Abstract
Mercury has high industrial utility and is present in many products, and environmental contamination and occupational exposure are widespread. There are numerous biological systems involved in the absorption, metabolism, and excretion of Hg, and it is possible that some systems may be impacted by genetic variation. If so, genotype may affect tissue concentrations of Hg and subsequent toxic effects. Genome-wide association testing was performed on blood Hg samples from pregnant women of the Avon Longitudinal Study of Parents and Children (n = 2893) and children of the Human Early Life Exposome (n = 1042).

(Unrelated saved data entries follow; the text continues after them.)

/-- PAGE_UNMAP. -/
def runPageUnmap (d : Dev) (k : Nat) : Dev :=
  runCmd d k 0x21
    (fun m =>
      let n := bits (m.arg 2) 13 0
      if bitOf (m.arg 2) 17 then fieldsOk m [0, (2 ^ 24 - 1) * 2 ^ 40 + 0x20000] else fieldsOk m [allBits, 0x3FFF] && countOk n)
    operatorCmd (fun d m =>
      let drop (ks : List (Tier × Nat)) : Dev := answer (forEach ks d (fun d x => unmapPage d m.part x.1 x.2)) m 0 [ks.length]
      if bitOf (m.arg 2) 17 then
        match objectPages d m.part (bits (m.arg 2) 63 40) with
        | [] => answer d m 0x0C []
        | es => drop (es.map (fun e => e.1.2))
      else match windowPages (m.arg 1) (bits (m.arg 2) 13 0) with
        | none => answer d m 0x0A []
        | some (w, vs) =>
          if vs.any (fun v => (pageAt d m.part w v).isNone) then answer d m 0x0C [] else drop (vs.map (fun v => (w, v))))

/-- Pins a page; one whose data lie in the cellar comes into HBM within the command (R234, Table 10.2; log entry 16). -/
def pinNow (d : Dev) (p : Nat) (w : Tier) (v : Nat) : Option Dev :=
  match pageAt d p w v with
  | none => some d
  | some x =>
    if w = .hbm ∧ x.tier = .cellar then
      match makeRoom d p with
      | some e =>
        match freeHbm e v, pageAt e p w v with
        | some f, some y => some (setPage (placePage e (p, w, v) .hbm f) p w v { y with tier := .hbm, frame := f, pin := true })
        | _, _ => none
      | none => none
    else some (setPage (cancelEviction d (p, w, v)) p w v { x with pin := true })

/-- Pins pages one after another. -/
def pinPages (d : Dev) (p : Nat) : List (Tier × Nat) → Option Dev
  | [] => some d
  | (w, v) :: r => match pinNow d p w v with | some e => pinPages e p r | none => none

/-- The attributes PAGE_ATTR gives the pages of an object beside a set pin: pin 2 clears it, src 1 is NONE, 2 REPLICA, whose pages follow
in page order. -/
def attrPages (d : Dev) (m : MbxCmd) (ks : List (Tier × Nat)) : Dev :=
  let pin := bits (m.arg 2) 1 0
  let src := bits (m.arg 2) 5 4
  forEach ks.zipIdx d (fun d x =>
    match pageAt d m.part x.1.1 x.1.2 with
    | some g =>
      setPage d m.part x.1.1 x.1.2 { g with
        pin := if pin = 2 then false else g.pin
        src := if src = 1 then none else if src = 2 then some (m.arg 3, m.arg 5 % 4, m.arg 4 + pageSize * x.2) else g.src }
    | none => d)

/-- Pages in window and page order. -/
def inPageOrder (es : List (PageKey × Page)) : List (Tier × Nat) :=
  (es.map (fun e => e.1.2)).mergeSort (fun a b => decide (a.1 = .hbm ∧ b.1 = .cellar) || (a.1 == b.1 && decide (a.2 ≤ b.2)))

/-- PAGE_ATTR. -/
def runPageAttr (d : Dev) (k : Nat) : Dev :=
  runCmd d k 0x22
    (fun m => fieldsOk m [0xFFFFFF, 0x33, 0xFFFF, 2 ^ 48 - 1, 3] && bits (m.arg 2) 1 0 != 3 && bits (m.arg 2) 5 4 != 3 &&
      !(bits (m.arg 2) 5 4 == 2 && m.arg 4 % pageSize != 0))
    operatorCmd (fun d m =>
      match inPageOrder (objectPages d m.part (m.arg 1)) with
      | [] => answer d m 0x0C []
      | ks =>
        match if bits (m.arg 2) 1 0 = 1 then pinPages d m.part ks else some d with
        | some e => answer (attrPages e m ks) m 0 [ks.length]
        | none => answer d m 0x09 [])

Directly-genotyped single-nucleotide polymorphisms (SNPs) were imputed to the Haplotype Reference Consortium r1.1 panel of whole genotypes and modelled againstlog-transformed Hg. Heritability was estimated using linkage disequilibrium score regression. The heritability of Hg was estimated as 24.0% (95% CI: 16.9% to 46.4%) in pregnant women, but could not be determined in children. There were 16 SNPs associated with Hg in pregnant women above a suggestive p-value threshold (p < 1 × 10−5), and 21 for children. However, no SNP passed this threshold in both studies, and none were genome-wide significant (p < 5 × 10−8). SNP-Hg associations were highly discordant between women and children, and this may reflect differences in metabolism, a gene–age interaction, or dose–response effects. Several suggestive variants had plausible links to Hg metabolism, such as rs146099921 in metal transporter SLC39A14, and two variants (rs28618224, rs7154700) in potassium voltage-gated channel genes. The findings would benefit from external validation, as suggestive results may contain both true associations and false positives.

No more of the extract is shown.